- **Problem to solve**:
Your answer should consist only of the lines below from the one with "some ([(0x61, 1)], 1, 1, 1)" through the one with "some (3, .hcount) := by decide +kernel", copied exactly.

----------------------------------------

-- ==== Sys2Proof/Tests/Slice0.lean ====
section
/-!
SUPPORT. Tests of the model, expected values from spec/95_test_vectors.md and the examples of the rules
(named V-…, S…, P…, R… here), and for every statement with hypotheses a witness that meets them.
-/

namespace Sys2Proof.Tests

-- The many kernel evaluations below run one after the other, or their threads' stacks outgrow the memory limit.
set_option Elab.async false

open Sys2Proof.Machine

/-! ## WellFormed: an ill-formed term for each check, refused (R91, R97), and the last well-formed one -/

theorem test_wf_nop_operand : (Instr.nop 1).wellFormed Params.reference = false := by decide
theorem test_wf_clear_operand : (Instr.clear 1).wellFormed Params.reference = false := by decide
theorem test_wf_build_operand : (Instr.build 1).wellFormed Params.reference = false := by decide
theorem test_wf_gencode_operand : (Instr.gencode 0x800000).wellFormed Params.reference = false := by decide
theorem test_wf_rleend_operand : (Instr.rleend 1).wellFormed Params.reference = false := by decide
theorem test_wf_count_symbol : (Instr.count 256).wellFormed Params.reference = false := by decide
theorem test_wf_loadf_symbol : (Instr.loadf 256).wellFormed Params.reference = false := by decide
theorem test_wf_rdfreq_symbol : (Instr.rdfreq 256).wellFormed Params.reference = false := by decide
theorem test_wf_rdcode_symbol : (Instr.rdcode 256).wellFormed Params.reference = false := by decide
theorem test_wf_emit_symbol : (Instr.emit 256).wellFormed Params.reference = false := by decide
theorem test_wf_rleput_symbol : (Instr.rleput 256).wellFormed Params.reference = false := by decide
theorem test_wf_last_symbol : (Instr.count 255).wellFormed Params.reference = true := by decide
theorem test_wf_any_index : (Instr.rdnode 0xFFFFFF).wellFormed Params.reference = true := by decide

/-! ## Decode: words written out from R90 and R94 -/

theorem test_decode_nop : decode 0b00000000_000000000000000000000000#32 = .ok (.nop 0) := by rfl
theorem test_decode_clear : decode 0b00000001_000000000000000000000000#32 = .ok (.clear 0) := by rfl
theorem test_decode_count : decode 0b00010000_000000000000000001100001#32 = .ok (.count 0x61) := by rfl
theorem test_decode_loadf : decode 0b00010001_000000000000000001100001#32 = .ok (.loadf 0x61) := by rfl
theorem test_decode_rdfreq : decode 0b00010010_000000000000000001100010#32 = .ok (.rdfreq 0x62) := by rfl
theorem test_decode_build : decode 0b00100000_000000000000000000000000#32 = .ok (.build 0) := by rfl
theorem test_decode_rdnode : decode 0b00100001_000000000000000000000011#32 = .ok (.rdnode 3) := by rfl
theorem test_decode_gencode : decode 0b00110000_000000000000000000000000#32 = .ok (.gencode 0) := by rfl
theorem test_decode_rdcode : decode 0b00110010_000000000000000001100011#32 = .ok (.rdcode 0x63) := by rfl
theorem test_decode_emit : decode 0b01000000_000000000000000001100001#32 = .ok (.emit 0x61) := by rfl
theorem test_decode_rleput : decode 0b01010000_000000000000000001100010#32 = .ok (.rleput 0x62) := by rfl
theorem test_decode_rleend : decode 0b01010001_000000000000000000000000#32 = .ok (.rleend 0) := by rfl

/-- The operand field reaches from bit 0 to bit 23, and no further. -/
theorem test_decode_whole_operand :
    decode 0b01000000_100000000000000000000001#32 = .ok (.emit 0x800001) := by rfl

/-- R94: 0x31 is unassigned; R242: 0x99000000 is an illegal command. -/
theorem test_decode_reserved : decode 0x31000000#32 = .error .illegalCmd ∧
    decode 0x99000000#32 = .error .illegalCmd := by exact ⟨rfl, rfl⟩

theorem test_encode_count : encode (.count 0x61) = 0x10000061#32 := by decide

theorem test_decodeTableWord : decodeTableWord 32 0x21000003 = some (.rdnode 3) ∧
    decodeTableWord 32 0x31000000 = none ∧ decodeTableWord 24 5 = some (.nop 5) := by decide

/-! ## The states the tests start from -/

/-- The next state, where there is one. -/
def after : Host.Outcome State Fault Refusal → Option State
  | .next s => some s
  | .fault _ => none
  | .refused _ => none

theorem of_after {o : Host.Outcome State Fault Refusal} {t : State} (h : after o = some t) :
    o = .next t := by
  cases o with
  | next s => exact congrArg _ (Option.some.inj h)
  | fault => cases h
  | refused => cases h

/-- The fault, where there is one. -/
def stop : Host.Outcome State Fault Refusal → Option Fault
  | .next _ => none
  | .fault f => some f
  | .refused _ => none

theorem of_stop {o : Host.Outcome State Fault Refusal} {f : Fault} (h : stop o = some f) :
    o = .fault f := by
  cases o with
  | next => cases h
  | fault g => exact congrArg _ (Option.some.inj h)
  | refused => cases h

/-- One field of the next state. -/
def look {α : Type} (f : State → α) (o : Host.Outcome State Fault Refusal) : Option α :=
  (after o).map f

/-- After `COUNTS "aabbbcc"` (P1 row 8). -/
def counted : State :=
  { State.reset with freq := [(0x61, 2), (0x62, 3), (0x63, 2)], nsyms := 3, total := 7, phase := .hcount }

/-- After BUILD (V-T1). -/
def treed : State :=
  { counted with
    node := [(0, leafNode 2 0x61), (1, leafNode 3 0x62), (2, leafNode 2 0x63),
      (3, { freq := 4, leaf := false, sym := 0, left := 0, right := 2 }),
      (4, { freq := 7, leaf := false, sym := 0, left := 1, right := 3 })]
    nnodes := 5, root := 4, phase := .htree }

/-- After GENCODE (P1 row 10). -/
def coded : State :=
  { treed with
    code := [(0x61, [true, false]), (0x62, [false]), (0x63, [true, true])], phase := .hcode }

/-- After `COUNTS "aaaa"`, and then BUILD, and then GENCODE (P3). -/
def oneCounted : State := { State.reset with freq := [(0x61, 4)], nsyms := 1, total := 4, phase := .hcount }
def oneTreed : State :=
  { oneCounted with node := [(0, leafNode 4 0x61)], nnodes := 1, root := 0, phase := .htree }
def oneCoded : State := { oneTreed with code := [(0x61, [false])], phase := .hcode }

/-- An open run of three 'a' (P2 row 4), and the state after its RLEEND. -/
def running : State :=
  { State.reset with phase := .rlerun, runv := true, rlesym := 0x61, rlecnt := 3, total := 3 }
def ended : State := { running with phase := .rledone, runv := false, out := [0x61, 0x33] }

/-- After BUILD of an empty table (P4 row 2). -/
def failed : State :=
  { State.reset with phase := .fault, err := .emptyInput, errcmd := 0x20000000 }

/-- A table whose sum is CNTMAX (V-F6). -/
def full : State :=
  { State.reset with freq := [(0x61, 0xFFFFFFFF)], nsyms := 1, total := 0xFFFFFFFF, phase := .hcount }

/-- A state no run reaches: NSYMS counts an entry FREQ does not hold. -/
def hollow : State := { State.reset with nsyms := 1, phase := .hcount }

/-- A state no run reaches: the root is its own child. -/
def looped : State :=
  { treed with node := [(0, { freq := 1, leaf := false, sym := 0, left := 0, right := 0 })], root := 0 }

/-! ## One command each -/

/-- R220. -/
theorem test_nop : after (exec (.nop 0) coded) = some coded := by decide +kernel

/-- R220: the word 0x00000001 is a failure. -/
theorem test_nop_operand : look (fun t => (t.phase, t.err, t.errcmd)) (exec (.nop 1) coded) =
    some (.fault, .badOperand, 0x00000001#32) := by decide +kernel

/-- R221, R222. -/
theorem test_clear_in_fault : after (exec (.clear 0) failed) = some State.reset := by decide +kernel

/-- R95: in FAULT a CLEAR with an operand is ignored. -/
theorem test_clear_operand_in_fault : after (exec (.clear 1) failed) = some failed := by decide +kernel

/-- V-F1. -/
theorem test_count : look (fun t => (t.freq, t.nsyms, t.total, t.statusWord)) (exec (.count 0x61) State.reset) =
    some ([(0x61, 1)], 1, 1, 1) := by decide +kernel

/-- V-F6. -/
theorem test_count_overflow : look (fun t => (t.statusWord, t.errWord, t.errcmd, t.freq))
    (exec (.count 0x62) full) = some (0x17, 5, 0x10000062, [(0x61, 0xFFFFFFFF)]) := by decide +kernel

/-- V-F5: a count of 0 removes the entry. -/
theorem test_loadf_zero : look (fun t => (t.freq, t.nsyms, t.total, t.phase))
    (exec (.loadf 0x61) { oneCounted with arg := 0 }) = some ([], 0, 0, .hcount) := by decide +kernel

/-- V-F12: an ARG wider than CNTW = 16. -/
theorem test_loadf_wide : look (fun t => (t.errWord, t.errcmd))
    (exec (.loadf 0x61) { State.resetWith { symw := 8, cntw := 16 } with arg := 0x10000 }) =
    some (3, 0x11000061) := by decide +kernel

/-- R124. -/
theorem test_rdfreq : look (fun t => (t.res0, t.phase)) (exec (.rdfreq 0x62) counted) =
    some (3, .hcount) := by decide +kernel

/-- R154: the tree of the source's example, by BUILD. -/
theorem test_build : after (exec (.build 0) counted) = some treed := by decide +kernel

/-- V-T6: a leaf and an internal node of equal frequency; the leaf, being older, is popped first. -/
theorem test_build_tie : look (fun t => (t.nodeAt 4).left)
    (exec (.build 0) { State.reset with
      freq := [(0x61, 5), (0x62, 5), (0x63, 10)], nsyms := 3, total := 20, phase := .hcount }) =
    some 2 := by decide +kernel

/-- V-T1, node 3 and node 1. -/
theorem test_rdnode_inner : look (fun t => (t.res0, t.res1, t.res2)) (exec (.rdnode 3) treed) =
    some (4, 0, 2) := by decide +kernel
theorem test_rdnode_leaf : look (fun t => (t.res0, t.res1, t.res2)) (exec (.rdnode 1) treed) =
    some (3, 0x80000062, 0) := by decide +kernel

/-- R179. -/
theorem test_gencode : after (exec (.gencode 0) treed) = some coded := by decide +kernel

/-- R173, S3. -/
theorem test_gencode_one : after (exec (.gencode 0) oneTreed) = some oneCoded := by decide +kernel

/-- R176: `RDCODE 0x61, 0` gives length 2 and word 1. -/
theorem test_rdcode : look (fun t => (t.res1, t.res0)) (exec (.rdcode 0x61) coded) =
    some (2, 1) := by decide +kernel

/-- R176: word index 8 is out of range at SYMW = 8. -/
theorem test_rdcode_index : look (fun t => t.errWord) (exec (.rdcode 0x61) { coded with arg := 8 }) =
    some 7 := by decide +kernel

/-- R191: root-end bit first. -/
theorem test_emit : look (fun t => t.out) (exec (.emit 0x61) coded) = some [0x31, 0x30] := by decide +kernel

/-- R192, P7: a symbol that was never counted. -/
theorem test_emit_no_code : look (fun t => (t.errWord, t.out)) (exec (.emit 0x64) coded) =
    some (6, []) := by decide +kernel

/-- R202: an RLEPUT that differs flushes the run just ended. -/
theorem test_rleput_flush : look (fun t => (t.out, t.rlesym, t.rlecnt, t.total)) (exec (.rleput 0x62) running) =
    some ([0x61, 0x33], 0x62, 1, 4) := by decide +kernel

/-- P2 row 4: an RLEPUT of the current symbol appends nothing. -/
theorem test_rleput_same : look (fun t => (t.out, t.rlecnt, t.phase)) (exec (.rleput 0x61)
    { running with rlecnt := 2, total := 2 }) = some ([], 3, .rlerun) := by decide +kernel

/-- R203. -/
theorem test_rleend : after (exec (.rleend 0) running) = some ended := by decide +kernel

/-- R204, P4 row 6. -/
theorem test_rleend_empty : look (fun t => (t.statusWord, t.errWord, t.errcmd, t.out))
    (exec (.rleend 0) State.reset) = some (0x17, 1, 0x51000000, []) := by decide +kernel

/-- P5 (a run of 12) and R205 (the greatest count has 10 digits). -/
theorem test_dec : dec 12 = [0x31, 0x32] ∧
    dec 4294967295 = [0x34, 0x32, 0x39, 0x34, 0x39, 0x36, 0x37, 0x32, 0x39, 0x35] := by decide +kernel

/-! ## The window and the step -/

/-- V-B9 and V-B10: STATUS in the one-leaf tree and in an open run. -/
theorem test_status : oneTreed.statusWord = 0x22#32 ∧ running.statusWord = 0x44#32 := by decide

/-- R40: PARAM, here as V-F12 has it at CNTW = 16. -/
theorem test_param : State.reset.paramWord = 0x00002008#32 ∧
    (State.resetWith { symw := 8, cntw := 16 }).paramWord = 0x00001008#32 := by decide

/-- V-B7. -/
theorem test_write_arg : look (fun t => (t.arg, t.response))
    (step { State.reset with inputs := [.bus (.write 0x04 4 0xDEADBEEF)] }) =
    some (0xDEADBEEF, some .okayWrite) := by decide +kernel

/-- V-B3 to V-B6. -/
theorem test_refused_accesses :
    readResponse 0x00 4 State.reset = .error ∧ readResponse 0x3C 4 State.reset = .error ∧
    readResponse 0x40 4 State.reset = .error ∧ readResponse 0x05 4 State.reset = .error ∧
    readResponse 0x04 2 State.reset = .error ∧
    after (serve (.write 0x08 4 0xFFFFFFFF) counted) = some { counted with response := some .error } := by
  decide +kernel

/-- A word placed by withFetchWord is what the next step runs. -/
theorem test_step_runs_word : look (fun t => (t.freq, t.response)) (step (State.reset.withFetchWord 32 0x10000061)) =
    some ([(0x61, 1)], some .okayWrite) := by decide +kernel

/-! ## Canonical memory -/

theorem test_memory_write_sorted :
    Memory.write 0 5 1 (Memory.write 0 9 2 []) = [(5, 1), (9, 2)] := by decide
theorem test_memory_write_default_unlists :
    Memory.write 0 5 0 [(5, 1), (9, 2)] = [(9, 2)] := by decide
theorem test_memory_wf_refuses_default : Memory.wf 0 [(5, 0)] = false ∧
    Memory.wf 0 [(9, 1), (5, 1)] = false := by decide
theorem test_reset_memories_wf : Memory.wf 0 State.reset.freq = true ∧
    Memory.wf Node.zero State.reset.node = true ∧ Memory.wf [] State.reset.code = true := by decide

/-! ## States that meet the invariant -/

theorem memOk_of {s : State}
    (h : (decide s.par.Legal && Memory.wf 0 s.freq && Memory.wf Node.zero s.node && Memory.wf [] s.code &&
      s.freq.all (fun e => decide (e.1 < s.par.nsym)) && s.node.all (fun e => decide (e.1 < s.par.maxnodes)) &&
      s.code.all (fun e => decide (e.1 < s.par.nsym)) && s.node.all (fun e => decide (e.2.sym < s.par.nsym)) &&
      decide (s.rlesym < s.par.nsym) && s.out.all (fun c => decide (c < s.par.nsym))) = true) :
    s.MemOk := by
  simp only [Bool.and_eq_true, List.all_eq_true, decide_eq_true_eq] at h
  obtain ⟨⟨⟨⟨⟨⟨⟨⟨⟨h1, h2⟩, h3⟩, h4⟩, h5⟩, h6⟩, h7⟩, h8⟩, h9⟩, h10⟩ := h
  exact ⟨h1, h2, h3, h4, h5, h6, h7, h8, h9, h10⟩

theorem reset_mem : State.reset.MemOk := memOk_of (by decide +kernel)
theorem counted_mem : counted.MemOk := memOk_of (by decide +kernel)
theorem coded_mem : coded.MemOk := memOk_of (by decide +kernel)

theorem reset_call : State.reset.Call .idle where
  mem := reset_mem
  nsyms_eq := by decide +kernel
  total_le := by decide +kernel
  runv_iff := by decide
  huffman := fun _ => by decide +kernel
  rle := by decide
  treeless := fun _ _ => by decide
  codeless := fun _ => rfl
  tree := by decide
  table := by decide
  fresh := fun _ => by decide
  silent := fun _ => rfl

----------------------------------------

- **Result below**:
    some ([(0x61, 1)], 1, 1, 1) := by decide +kernel

/-- V-F6. -/
theorem test_count_overflow : look (fun t => (t.statusWord, t.errWord, t.errcmd, t.freq))
    (exec (.count 0x62) full) = some (0x17, 5, 0x10000062, [(0x61, 0xFFFFFFFF)]) := by decide +kernel

/-- V-F5: a count of 0 removes the entry. -/
theorem test_loadf_zero : look (fun t => (t.freq, t.nsyms, t.total, t.phase))
    (exec (.loadf 0x61) { oneCounted with arg := 0 }) = some ([], 0, 0, .hcount) := by decide +kernel

/-- V-F12: an ARG wider than CNTW = 16. -/
theorem test_loadf_wide : look (fun t => (t.errWord, t.errcmd))
    (exec (.loadf 0x61) { State.resetWith { symw := 8, cntw := 16 } with arg := 0x10000 }) =
    some (3, 0x11000061) := by decide +kernel

/-- R124. -/
theorem test_rdfreq : look (fun t => (t.res0, t.phase)) (exec (.rdfreq 0x62) counted) =
    some (3, .hcount) := by decide +kernel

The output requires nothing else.